> _WHAT THIS TASK INVOLVES_:
Provide only the number of lines in the data below that contain the string "assumption".

Dataset entries:
· · · ·

theorem State.partDone_keeps {F : List Fld} {s t : State} (f_regs : Fld.regs ∈ F) (f_zrt : Fld.zrt ∈ F)
    (f_ports : Fld.ports ∈ F) (h : Keeps F s t) (init : Nat) (a : Nat) (status : Nat) (data : List Byte) :
    Keeps F s (State.partDone t init a status data) := by
  unfold State.partDone
  with_reducible repeat' first
     | exact Keeps.refl _ | assumption | apply State.setParts_keeps

theorem State.engDone_keeps {F : List Fld} {s t : State} (f_engs : Fld.engs ∈ F) (h : Keeps F s t) (init : Nat) (op : Nat)
    (data : List Byte) :
    Keeps F s (State.engDone t init op data) := by
  unfold State.engDone
  with_reducible repeat' first
     | exact Keeps.refl _ | assumption | apply Keeps.ite | apply State.setEng_keeps
     | (extract_lets +onlyGivenNames x; clear_value x) | split

theorem State.partOpen_keeps {F : List Fld} {s t : State} (f_regs : Fld.regs ∈ F) (f_zrt : Fld.zrt ∈ F)
    (f_ports : Fld.ports ∈ F) (h : Keeps F s t) (init : Nat) (a : Nat) (n : Nat) :
    Keeps F s (State.partOpen t init a n) := by
  unfold State.partOpen
  with_reducible repeat' first
     | exact Keeps.refl _ | assumption | apply State.setParts_keeps

theorem State.farError_keeps {F : List Fld} {s t : State} (f_regs : Fld.regs ∈ F) (f_offers : Fld.offers ∈ F) (h : Keeps F s t)
    (init : Nat) (a : Nat) (write : Bool) :
    Keeps F s (State.farError t init a write).2 := by
  unfold State.farError
  with_reducible repeat' first
     | exact Keeps.refl _ | assumption | apply Keeps.ite | apply Keeps.ite2 | apply State.decodeErr_keeps

theorem State.busReadGo_keeps {F : List Fld} {s t : State} (f_regs : Fld.regs ∈ F) (f_offers : Fld.offers ∈ F)
    (f_gated : Fld.gated ∈ F) (f_zrt : Fld.zrt ∈ F) (f_trk : Fld.trk ∈ F) (f_ports : Fld.ports ∈ F) (h : Keeps F s t)
    (init : Nat) (a : Nat) (n : Nat) (spec : Bool) :
    Keeps F s (State.busReadGo t init a n spec) := by
  unfold State.busReadGo
  with_reducible repeat' first
     | exact Keeps.refl _ | assumption | apply Keeps.ite | apply Keeps.ite2 | apply State.countRead_keeps
     | apply State.countSpecRefused_keeps | apply State.farError_keeps | apply State.farSend_keeps | apply State.partDone_keeps
     | apply State.spineRead_keeps

theorem State.busRead_keeps {F : List Fld} {s t : State} (f_regs : Fld.regs ∈ F) (f_offers : Fld.offers ∈ F)
    (f_gated : Fld.gated ∈ F) (f_waiting : Fld.waiting ∈ F) (f_zrt : Fld.zrt ∈ F) (f_trk : Fld.trk ∈ F)
    (f_ports : Fld.ports ∈ F) (h : Keeps F s t) (init : Nat) (a : Nat) (n : Nat) (spec : Bool) :
    Keeps F s (State.busRead t init a n spec) := by
  unfold State.busRead
  with_reducible repeat' first
     | exact Keeps.refl _ | assumption | apply Keeps.ite | apply Keeps.ite2 | apply State.busReadGo_keeps
     | apply State.partOpen_keeps | (extract_lets +onlyGivenNames x; clear_value x) | split | dsimp only | apply Keeps.upd_waiting

theorem State.busWriteGo_keeps {F : List Fld} {s t : State} (f_free : Fld.free ∈ F) (f_regs : Fld.regs ∈ F)
    (f_mem : Fld.mem ∈ F) (f_mram : Fld.mram ∈ F) (f_islands : Fld.islands ∈ F) (f_dly : Fld.dly ∈ F)
    (f_offers : Fld.offers ∈ F) (f_chans : Fld.chans ∈ F) (f_dies : Fld.dies ∈ F) (f_dieChs : Fld.dieChs ∈ F)
    (f_links : Fld.links ∈ F) (f_boot : Fld.boot ∈ F) (f_str : Fld.str ∈ F) (f_gated : Fld.gated ∈ F) (f_trx : Fld.trx ∈ F)
    (f_cans : Fld.cans ∈ F) (f_lins : Fld.lins ∈ F) (f_nm : Fld.nm ∈ F) (f_gw : Fld.gw ∈ F) (f_eth : Fld.eth ∈ F)
    (f_zrt : Fld.zrt ∈ F) (f_pwr : Fld.pwr ∈ F) (f_meas : Fld.meas ∈ F) (f_keys : Fld.keys ∈ F) (f_acc : Fld.acc ∈ F)
    (f_iso : Fld.iso ∈ F) (f_nvm : Fld.nvm ∈ F) (f_upd : Fld.upd ∈ F) (f_trk : Fld.trk ∈ F) (f_brg : Fld.brg ∈ F)
    (f_ports : Fld.ports ∈ F) (h : Keeps F s t) (init : Nat) (a : Nat) (bytes : List Byte) :
    Keeps F s (State.busWriteGo t init a bytes) := by
  unfold State.busWriteGo
  with_reducible repeat' first
     | exact Keeps.refl _ | assumption | apply Keeps.ite | apply Keeps.ite2 | apply State.farError_keeps
     | apply State.farSend_keeps | apply State.incMod_keeps | apply State.partDone_keeps | apply State.pfInvalidate_keeps
     | apply State.postedWrite_keeps | apply State.spineWrite_keeps
     | (extract_lets +onlyGivenNames x; refine Keeps.cut2 F s x ?_ (fun hx => ?_); rotate_left 1; clear_value x; rotate_left 1; unfold x)
     | split

theorem State.busWrite_keeps {F : List Fld} {s t : State} (f_free : Fld.free ∈ F) (f_regs : Fld.regs ∈ F) (f_mem : Fld.mem ∈ F)
    (f_mram : Fld.mram ∈ F) (f_islands : Fld.islands ∈ F) (f_dly : Fld.dly ∈ F) (f_offers : Fld.offers ∈ F)
    (f_chans : Fld.chans ∈ F) (f_dies : Fld.dies ∈ F) (f_dieChs : Fld.dieChs ∈ F) (f_links : Fld.links ∈ F)
    (f_boot : Fld.boot ∈ F) (f_str : Fld.str ∈ F) (f_gated : Fld.gated ∈ F) (f_waiting : Fld.waiting ∈ F) (f_trx : Fld.trx ∈ F)
    (f_cans : Fld.cans ∈ F) (f_lins : Fld.lins ∈ F) (f_nm : Fld.nm ∈ F) (f_gw : Fld.gw ∈ F) (f_eth : Fld.eth ∈ F)
    (f_zrt : Fld.zrt ∈ F) (f_pwr : Fld.pwr ∈ F) (f_meas : Fld.meas ∈ F) (f_keys : Fld.keys ∈ F) (f_acc : Fld.acc ∈ F)
    (f_iso : Fld.iso ∈ F) (f_nvm : Fld.nvm ∈ F) (f_upd : Fld.upd ∈ F) (f_trk : Fld.trk ∈ F) (f_brg : Fld.brg ∈ F)
    (f_ports : Fld.ports ∈ F) (h : Keeps F s t) (init : Nat) (a : Nat) (bytes : List Byte) :
    Keeps F s (State.busWrite t init a bytes) := by
  unfold State.busWrite
  with_reducible repeat' first
     | exact Keeps.refl _ | assumption | apply Keeps.ite | apply Keeps.ite2 | apply State.busWriteGo_keeps
     | apply State.partOpen_keeps | (extract_lets +onlyGivenNames x; clear_value x) | split | dsimp only | apply Keeps.upd_waiting

theorem State.portFinish_keeps {F : List Fld} {s t : State} (f_ports : Fld.ports ∈ F) (h : Keeps F s t) (init : Nat) :
    Keeps F s (State.portFinish t init) := by
  unfold State.portFinish
  with_reducible repeat' first
     | exact Keeps.refl _ | assumption | apply Keeps.ite | apply Keeps.ite2 | apply hf | intro x hx | intro y
     | (extract_lets +onlyGivenNames x; clear_value x) | split | dsimp only | apply Keeps.upd_ports

theorem State.engFar_keeps {F : List Fld} {s t : State} (f_free : Fld.free ∈ F) (f_regs : Fld.regs ∈ F) (f_mem : Fld.mem ∈ F)
    (f_mram : Fld.mram ∈ F) (f_islands : Fld.islands ∈ F) (f_dly : Fld.dly ∈ F) (f_offers : Fld.offers ∈ F)
    (f_chans : Fld.chans ∈ F) (f_dies : Fld.dies ∈ F) (f_dieChs : Fld.dieChs ∈ F) (f_links : Fld.links ∈ F)
    (f_boot : Fld.boot ∈ F) (f_str : Fld.str ∈ F) (f_engs : Fld.engs ∈ F) (f_gated : Fld.gated ∈ F) (f_trx : Fld.trx ∈ F)
    (f_cans : Fld.cans ∈ F) (f_lins : Fld.lins ∈ F) (f_nm : Fld.nm ∈ F) (f_gw : Fld.gw ∈ F) (f_eth : Fld.eth ∈ F)
    (f_pwr : Fld.pwr ∈ F) (f_meas : Fld.meas ∈ F) (f_keys : Fld.keys ∈ F) (f_acc : Fld.acc ∈ F) (f_iso : Fld.iso ∈ F)
    (f_nvm : Fld.nvm ∈ F) (f_upd : Fld.upd ∈ F) (f_trk : Fld.trk ∈ F) (f_brg : Fld.brg ∈ F) (h : Keeps F s t) (t' : SpineTx) :
    Keeps F s (State.engFar t t') := by
  unfold State.engFar
  with_reducible repeat' first
     | exact Keeps.refl _ | assumption | apply Keeps.ite | apply Keeps.ite2 | apply State.countRead_keeps
     | apply State.engDone_keeps | apply State.farSend_keeps | apply State.incMod_keeps | apply State.pfInvalidate_keeps
     | apply State.pfTouch_keeps | apply State.post_keeps | apply State.postedWrite_keeps | apply State.prefetch_keeps
     | (extract_lets +onlyGivenNames x; refine Keeps.cut F s x ?_ (fun hx => ?_); rotate_left 1; clear_value x; rotate_left 1; unfold x)
     | split

theorem State.engRun_keeps {F : List Fld} {s t : State} (f_free : Fld.free ∈ F) (f_regs : Fld.regs ∈ F) (f_mem : Fld.mem ∈ F)
    (f_mram : Fld.mram ∈ F) (f_islands : Fld.islands ∈ F) (f_dly : Fld.dly ∈ F) (f_offers : Fld.offers ∈ F)
    (f_chans : Fld.chans ∈ F) (f_dies : Fld.dies ∈ F) (f_dieChs : Fld.dieChs ∈ F) (f_links : Fld.links ∈ F)
    (f_boot : Fld.boot ∈ F) (f_str : Fld.str ∈ F) (f_engs : Fld.engs ∈ F) (f_gated : Fld.gated ∈ F) (f_trx : Fld.trx ∈ F)
    (f_cans : Fld.cans ∈ F) (f_lins : Fld.lins ∈ F) (f_nm : Fld.nm ∈ F) (f_gw : Fld.gw ∈ F) (f_eth : Fld.eth ∈ F)
    (f_pwr : Fld.pwr ∈ F) (f_meas : Fld.meas ∈ F) (f_keys : Fld.keys ∈ F) (f_acc : Fld.acc ∈ F) (f_iso : Fld.iso ∈ F)
    (f_nvm : Fld.nvm ∈ F) (f_upd : Fld.upd ∈ F) (f_trk : Fld.trk ∈ F) (f_brg : Fld.brg ∈ F) (h : Keeps F s t) (t' : SpineTx) :
    Keeps F s (State.engRun t t') := by
  unfold State.engRun
  with_reducible repeat' first
     | exact Keeps.refl _ | assumption | apply Keeps.ite | apply State.engDone_keeps | apply State.engFar_keeps
     | apply State.spineLocked_keeps | apply State.spineRead_keeps | apply State.spineWrite_keeps

end Sys2Proof.Machine
end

· · · ·

> _RESPONSE_:
11